Posted on 2024-08-07 Edited on 2024-08-09 In CG.Paper Views:

提出了一种新的求 bounding 的方式，引入非对称的 loss 去限制 FN=0，但是训练很慢，推理也比较慢，但是 bounding 更加紧致，不能泛化（单物体训练）

Neural Bounding

作者：Stephanie Wenxin Liu
项目主页，有开源代码
- RTX 3090 感觉跑起来很慢，半小时了一个都还没跑完

贡献

提出了一种新的求 bounding 的方式，引入非对称的 loss 去限制 FN=0，但是训练很慢，推理也比较慢，但是 bounding 更加紧致，不能泛化（单物体训练）
感觉它把非对称 loss 当作最大贡献了
引入网络也算创新点吧
不太懂为啥能发出来，感觉乱七八糟的。。。

Abstract

Bounding Volume 可以转化为一个分类问题：这个空间是否被占据
要求
- false positive（FP）尽可能少：效率高
- false negative（FN）不能出现：保证正确性
示例：box (a), ellipsoid (b), k-oriented planes (c), common neural networks (d) and a neural network trained using our approach (e)

Introduction

BVH 的 trade offs
- 和 bounding primitive 求交的计算代价
- 和原始 primitive 求教的计算代价
- bounding primitive 的 FP rate
理想的 bounding 策略：FP rate 低、bounding primitive 的计算代价低
经典策略：spheres, boxes, oriented boxes, k discretely-oriented polytopes (k-DOPs)
- result in poor FP rates as they remain convex
本文，利用 NN 实现
- high-dimensional, non-linear, concave bounding with a combination of simplicity, flexibility and testing speed
挑战：如何让 NN 的 FN rate 为 0
两种策略
- 先找 bounding，然后使用 NN 近似
- 使用 NN 去估计复杂几何体，然后进行保守估计
为了实用：网络需要 small and simple（快）
应用
- two, three and 4D point queries, 2D and 3D range queries as well as queries of dynamic scenes
- 传统方法的优化

previous work

k-DOPs、AABB 等
BVH
NN
- Neural intersection functions：不是保守的，静态场景
- Occupancy Networks（CVPR2019）
其他领域
- Neural Polytopes
- Neural collision detection for deformable objects
非对称 loss

our approach

Method

学习一个 indicator function \(f(\mathrm{x})\in\mathbb{R}^{n}\to\{0,1\}\)
- 1：inside、on the surface
- 0：else
query function \(g(\mathrm{r})\in\mathbb{R}^{m}\to\{0,1\}\)，region \(\mathrm{r}\)
- 1：存在一个 \(\mathrm{r}\) 中的点 \(\mathrm{x}\) 满足 \(f(\mathrm{x})=1\)
- 0：else
- 点查询：\(g=f\)
- 范围查询：\(\mathrm{r}\) 是区域的一个参数化（例如 AABB 的两个端点）
\(h_{\theta}(\mathrm{r})\in\mathbb{R}^{m}\to\{0,1\}\)
- 可学习的参数 \(\theta\)
- 当 \(g=1\) 的时候，严格为 1；其他没关系（允许 FP）
loss \(\mathcal{L}\)
- \(\alpha\to\infty\) ：不允许 FN
- \(\beta=1\)：FP 越少越好

\[ \mathcal{L}(\theta)=\int c(\mathbf{r})\mathrm d\mathbf{r} \]

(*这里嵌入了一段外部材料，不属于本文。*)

-- ==== Sys2Proof/Laws/Keeps.lean ====
section
/-! SUPPORT. The relation `Safety.Keeps`: reflexive, transitive, and kept by an update that leaves the queues, the memory and
the fuses alone. -/
namespace Sys2Proof.Safety

open Sys2Proof.Machine

theorem Keeps.refl (s : State) : Keeps s s := ⟨rfl, id, id, id, List.prefix_refl _, id⟩

theorem Keeps.trans {s t u : State} (h : Keeps s t) (k : Keeps t u) : Keeps s u :=
  ⟨k.pending.trans h.pending, fun x => k.memory (h.memory x), fun x => k.replies (h.replies x),
   fun x => k.events (h.events x), h.fuses.trans k.fuses, fun x => k.fuseRoom (h.fuseRoom x)⟩

/-- An update of the other parts of the state. -/
theorem Keeps.upd {s u : State} (h : Keeps s u) {sys ch leg grp ce staged recs evq port sticky nvm safe therm link meas can
    dma dmaLast isl aux tap} (hp : port.replies = u.port.replies) (he : evq.queue = u.evq.queue)
    (hf : nvm.fuses = u.nvm.fuses) :
    Keeps s ⟨sys, ch, leg, grp, ce, staged, recs, evq, port, sticky, nvm, safe, therm, link, meas, can, dma, dmaLast, isl,
      aux, tap, u.mem, u.pending⟩ :=
  ⟨h.pending, h.memory, fun x => by rw [hp]; exact h.replies x, fun x => by rw [he]; exact h.events x,
   by rw [hf]; exact h.fuses, fun x => by rw [hf]; exact h.fuseRoom x⟩

/-- The same with bytes of the SRAM written. -/
theorem Keeps.updMem {s u : State} (h : Keeps s u) {a l sys ch leg grp ce staged recs evq port sticky nvm safe therm link
    meas can dma dmaLast isl aux tap} (hp : port.replies = u.port.replies) (he : evq.queue = u.evq.queue)
    (hf : nvm.fuses = u.nvm.fuses) :
    Keeps s ⟨sys, ch, leg, grp, ce, staged, recs, evq, port, sticky, nvm, safe, therm, link, meas, can, dma, dmaLast, isl,
      aux, tap, memWriteList u.mem a l, u.pending⟩ :=
  ⟨h.pending, fun x => memWriteList_wf (h.memory x), fun x => by rw [hp]; exact h.replies x,
   fun x => by rw [he]; exact h.events x, by rw [hf]; exact h.fuses, fun x => by rw [hf]; exact h.fuseRoom x⟩

/-- The same with the host port reset. -/
theorem Keeps.updPort {s u : State} (h : Keeps s u) {sys ch leg grp ce staged recs evq port sticky nvm safe therm link
    meas can dma dmaLast isl aux tap} (hp : port.replies = []) (he : evq.queue = u.evq.queue)
    (hf : nvm.fuses = u.nvm.fuses) :
    Keeps s ⟨sys, ch, leg, grp, ce, staged, recs, evq, port, sticky, nvm, safe, therm, link, meas, can, dma, dmaLast, isl,
      aux, tap, u.mem, u.pending⟩ :=
  ⟨h.pending, h.memory, fun _ => by rw [hp]; exact Nat.zero_le _,
   fun x => by rw [he]; exact h.events x, by rw [hf]; exact h.fuses, fun x => by rw [hf]; exact h.fuseRoom x⟩

/-- The same with an event queue that is not longer. -/
theorem Keeps.updQueue {s u : State} (h : Keeps s u) {sys ch leg grp ce staged recs evq port sticky nvm safe therm link
    meas can dma dmaLast isl aux tap} (hp : port.replies = u.port.replies) (he : evq.queue.length ≤ u.evq.queue.length)
    (hf : nvm.fuses = u.nvm.fuses) :
    Keeps s ⟨sys, ch, leg, grp, ce, staged, recs, evq, port, sticky, nvm, safe, therm, link, meas, can, dma, dmaLast, isl,
      aux, tap, u.mem, u.pending⟩ :=
  ⟨h.pending, h.memory, fun x => by rw [hp]; exact h.replies x,
   fun x => Nat.le_trans he (h.events x), by rw [hf]; exact h.fuses, fun x => by rw [hf]; exact h.fuseRoom x⟩

theorem Keeps.ite {s a b : State} {c : Prop} [Decidable c] (ha : Keeps s a) (hb : Keeps s b) :
    Keeps s (if c then a else b) := by split <;> assumption

theorem Keeps.iteFst {α : Type} {s : State} {a b : State × α} {c : Prop} [Decidable c] (ha : Keeps s a.1)
    (hb : Keeps s b.1) : Keeps s (if c then a else b).1 := by split <;> assumption

theorem Keeps.iteSnd {α : Type} {s : State} {a b : α × State} {c : Prop} [Decidable c] (ha : Keeps s a.2)
    (hb : Keeps s b.2) : Keeps s (if c then a else b).2 := by split <;> assumption

theorem Keeps.foldl {α : Type} {s a : State} {f : State → α → State} {l : List α} (ha : Keeps s a)
    (hf : ∀ t x, Keeps s t → Keeps s (f t x)) : Keeps s (l.foldl f a) := by
  induction l generalizing a with
  | nil => exact ha
  | cons x r ih => exact ih (hf a x ha)

/-- The same for a fold that carries something beside the state. -/
theorem Keeps.foldlFst {α β : Type} {s : State} {a : State × β} {f : State × β → α → State × β} {l : List α}
    (ha : Keeps s a.1) (hf : ∀ t x, Keeps s t.1 → Keeps s (f t x).1) : Keeps s (l.foldl f a).1 := by
  induction l generalizing a with
  | nil => exact ha
  | cons x r ih => exact ih (hf a x ha)

theorem Keeps.inv {s t : State} (h : Keeps s t) (i : Inv s) : Inv t :=
  ⟨h.memory i.memory, h.replies i.replies, h.events i.events, h.fuseRoom i.fuses⟩

end Sys2Proof.Safety
end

\[ c(\mathbf{r})= \begin{cases} 0& \text{if}\ g(\mathbf{r})=0\ \text{and}\ h_\theta(\mathbf{r})=0,&\text{TN}\\ \alpha& \text{if}\ g(\mathbf{r})=1\ \text{and}\ h_\theta(\mathbf{r})=0,&\text{FN}\\ \beta& \text{if}\ g(\mathbf{r})=0\ \text{and}\ h_\theta(\mathbf{r})=1,&\text{FP}\\ 0& \text{if}\ g(\mathbf{r})=1\ \text{and}\ h_\theta(\mathbf{r})=1,&\text{TP} \end{cases} \]

\(c\) 不连续，只有在 surface 边界才有导数
无穷无法处理
\(\mathcal{L}\) 的修改
- \(\alpha(t),\beta(t)\) 替换 \(\alpha,\beta\)：极限意义上 FN 的代价还是 \(\infty\)
  - \(t\uparrow\Longrightarrow\alpha\uparrow,\beta\downarrow\)（补充材料是不是说反了，和前面这里的逻辑反一下）
    - \(\alpha\) 变化就够了（引入了不对称性），\(\beta\) 反向变化是为了加速训练
    - 代码里面其实只修改了降低了 \(\beta\)
  - FN：\(\hat{y}=0,y=1\)，loss 体现在 \(\alpha\) 项
weighted binary cross-entropy（indicator function）

\[ \hat{\mathcal{L}}(\theta)=-\mathbb{E}_i[\alpha(t)\cdot y_i\log(\hat{y}_{i,\theta})+\beta(t)\cdot(1-y_i)\log(1-\hat{y}_{i,\theta})] \]

\[ \hat{y}_{\theta}=h_{\theta}(\mathrm{x}),y=f(\mathrm{x}) \]

计算流程如下（region query function）

Neural Bounding Hierarchies

树结构需要用户构建：NN 只在每个节点上进行
有点无语的。。。。。。

Neural Early-out

bounding hierarchies 的好处：不像其他 NN 一样，可以提前结束测试（节省计算时间）
- 加入 additional conservative and negated immediate loss
举例：MLP（\(A_1\) 层、\(\text{nl}\) 非线性激活层、\(A_2\) 层）
常规 loss
- bce：binary cross-entropy
- \((\cdot\mid1)\)：the bias-trick（offset，\(Ax+b\) 中的 \(b\)）

\[ \mathcal{L}_{\text{Late}}(\mathbf{r})=\mathrm{bce}(h_{\theta}{}^{\text{Late}}(\mathbf{r}),g(\mathbf{r})) \]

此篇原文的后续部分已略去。